Solcher Klartext ist ungewohnt, zumal von Szenenvater Solaar. Für einmal liessen sich die ansonsten eigenständigen Franko-Rapper vom afroamerikanischen Gangsta-Rap inspirieren. Dieser verherrlicht die Gewalt und fungiert seit Beginn der achtziger Jahre als Sprachrohr der desillusionierten schwarzen Jugend Harlems oder South Chicagos.

Die Regierungen von Staat und Stadt, das verdeutlichen Film wie Platte, scheren sich kaum um die Jugendlichen in der Banlieue. Deren soziale Probleme, deren verlorengeglaubte Suche nach einem Auffangnetz sind ihnen egal. Als Antwort schieben sie robuste Beamte vor, vermummt in protzige Kampfmontur.

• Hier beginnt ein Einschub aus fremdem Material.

-- ==== Sys2Proof/Laws/Cores.lean ====
section
/-! SUPPORT. What each operation of Machine/Cores.lean can do: what follows from a state before it follows after it (Sys2Proof.Machine.State.Follows). -/
namespace Sys2Proof.Machine

theorem State.putEngJob_follows {s0 s : State} {a1} (h : State.Follows s0 s) : State.Follows s0 (State.putEngJob s a1) := by
  unfold State.putEngJob
  repeat' first | with_reducible assumption | intro _ | with_reducible apply foldl_follows | with_reducible apply Follows.ite | split | extract_lets | with_reducible apply Follows.frame

theorem State.schedCtx_follows {s0 s : State} {a1 a2 a3} (h : State.Follows s0 s) : State.Follows s0 (State.schedCtx s a1 a2 a3) := by
  unfold State.schedCtx
  dsimp only
  repeat' first | with_reducible assumption | intro _ | with_reducible apply State.bump_follows | with_reducible apply foldl_follows | with_reducible apply Follows.ite | split | with_reducible apply Follows.frame

theorem State.countReissue_follows {s0 s : State} {a1} (h : State.Follows s0 s) : State.Follows s0 (State.countReissue s a1) := by
  unfold State.countReissue
  repeat' first | with_reducible assumption | intro _ | with_reducible apply State.bump_follows | with_reducible apply foldl_follows | with_reducible apply Follows.ite | split | extract_lets | with_reducible apply Follows.frame

theorem State.runJob_follows {s0 s : State} {a1 a2} (h : State.Follows s0 s) : State.Follows s0 (State.runJob s a1 a2) := by
  unfold State.runJob
  repeat' first | with_reducible assumption | intro _ | with_reducible apply State.putEngJob_follows | with_reducible apply State.schedCtx_follows | with_reducible apply State.event_follows | with_reducible apply State.countReissue_follows | with_reducible apply foldl_follows | with_reducible apply Follows.ite | split | extract_lets | with_reducible apply Follows.frame

theorem State.fillCores_follows {s0 s : State} {a1 a2} (h : State.Follows s0 s) : State.Follows s0 (State.fillCores s a1 a2) := by
  induction a2 generalizing s with
  | zero =>
    unfold State.fillCores
    repeat' first | with_reducible assumption | with_reducible apply ih | intro _ | with_reducible apply State.runJob_follows | with_reducible apply foldl_follows | with_reducible apply Follows.ite | split | extract_lets | with_reducible apply Follows.frame
  | succ n ih =>
    unfold State.fillCores
    repeat' first | with_reducible assumption | with_reducible apply ih | intro _ | with_reducible apply State.runJob_follows | with_reducible apply foldl_follows | with_reducible apply Follows.ite | split | extract_lets | with_reducible apply Follows.frame

theorem State.fillEngine_follows {s0 s : State} {a1} (h : State.Follows s0 s) : State.Follows s0 (State.fillEngine s a1) := by
  unfold State.fillEngine
  repeat' first | with_reducible assumption | intro _ | with_reducible apply State.fillCores_follows | with_reducible apply foldl_follows | with_reducible apply Follows.ite | split | extract_lets | with_reducible apply Follows.frame

theorem State.startSegs_follows {s0 s : State} {a1 a2 a3 a4 a5} (h : State.Follows s0 s) : State.Follows s0 (State.startSegs s a1 a2 a3 a4 a5) := by
  unfold State.startSegs
  repeat' first | with_reducible assumption | intro _ | with_reducible apply State.fillEngine_follows | with_reducible apply foldl_follows | with_reducible apply Follows.ite | split | extract_lets | with_reducible apply Follows.frame

theorem State.startJob_follows {s0 s : State} {a1 a2 a3} (h : State.Follows s0 s) : State.Follows s0 (State.startJob s a1 a2 a3) := by
  unfold State.startJob
  repeat' first | with_reducible assumption | intro _ | with_reducible apply State.startSegs_follows | with_reducible apply foldl_follows | with_reducible apply Follows.ite | split | extract_lets | with_reducible apply Follows.frame

theorem State.dropCtx_follows {s0 s : State} {a1 a2} (h : State.Follows s0 s) : State.Follows s0 (State.dropCtx s a1 a2) := by
  unfold State.dropCtx
  repeat' first | with_reducible assumption | intro _ | with_reducible apply foldl_follows | with_reducible apply Follows.ite | split | extract_lets | with_reducible apply Follows.frame

end Sys2Proof.Machine
end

Antworten hat auch Regisseur Kassovitz keine. Lieber lässt er rappen oder Geschichten erzählen. Am Schluss von «La Haine» ertönt aus dem Off leise eine Parabel: «Dies ist die Story eines Mannes, der von einem fünfzigstöckigen Gebäude fällt. Im Fallen wiederholt er, um sich zu beruhigen, ununterbrochen: «Bis hierhin ging alles gut, bis hierhin ging alles gut …». Aber das Entscheidende ist nicht der Fall, das Entscheidende ist die Landung.»

Ein Polizist und Vinz richten ihre geladenen Waffen aufeinander. Die Leinwand wird schwarz. Beide drücken ab.

Chronologie der Hip-Hop-Filme

Am Anfang war Bessie Smiths St. Louis Blues

«St. Louis Blues», 1929, Regie: Dudley Murphy, mit Bessie Smith.
Der erste Film, der zur Lancierung einer Platte gedreht wurde. Zu sehen und zu hören ist die legendäre Bessie Smith, die ihren «St.Louis Blues» singt.

«Station of the Elevated», 1980, Regie: Manny Kirchheimer. Blick auf die bizarre Schönheit Graffiti-bedeckter U-Bahn-Züge. Musik von Charles Mingus.

«Wild Style», 1982, Regie: Charlie Ahearn.
Graffiti-Film, mit Rapmusik von den DJs Grand Master Flash, Grand Wizard Theodore, Grand Master Caz und The Cold Crush.

«Do the Right Thing», 1989, Regie: Spike Lee. Die explosive Tonspur, gerappt von Public Enemy, EU und Perry, verleiht dem Film ungemeine Sprengkraft.

«New Jack City», 1991, Regie: Mario Van Peebles. Brutaler Gangsterfilm mit der Musik von Ice-T, Niggers with Attitudes und Queen Latifah.

«Boyz N the Hood», 1991, Regie: John Singleton. Allzu didaktischer Film über die Ghettokultur an der Westküste.

«Juice», 1992, Regie: Ernest Dickerson. Spike Lees Kameramann drehte eine hintergründige Abhandlung über Gewalt und Respekt im Ghetto. Musik: Queen Latifah, Cindy Herron.

«South Central», 1993, Regie: Steve Anderson. Gewalt und Kriminalität an der Westküste. Musik: Tim Truman.

«Sud», 1993, Regie: Gabriele Salvatores. Die Bedeutung dieses Mafia-Dramas liegt in dessen Soundtrack. Mit Ethno-Raps von Hip-Hop-Stars wie Bisca 99 Posse und Papa Ricky löste der Film in Italien eine der fruchtbarsten Rapszenen Europas aus.

«Darker Side of Black», 1994, Regie: Isaac Julien. Kritischer Dokumentarfilm über Gewalt und Sexismus im Rap.

«I like it like that», 1994, Regie: Darnell Martin. Latino- und afroamerikanische Musik und Kultur vermischen sich in der Bronx. Musik: Sergio George.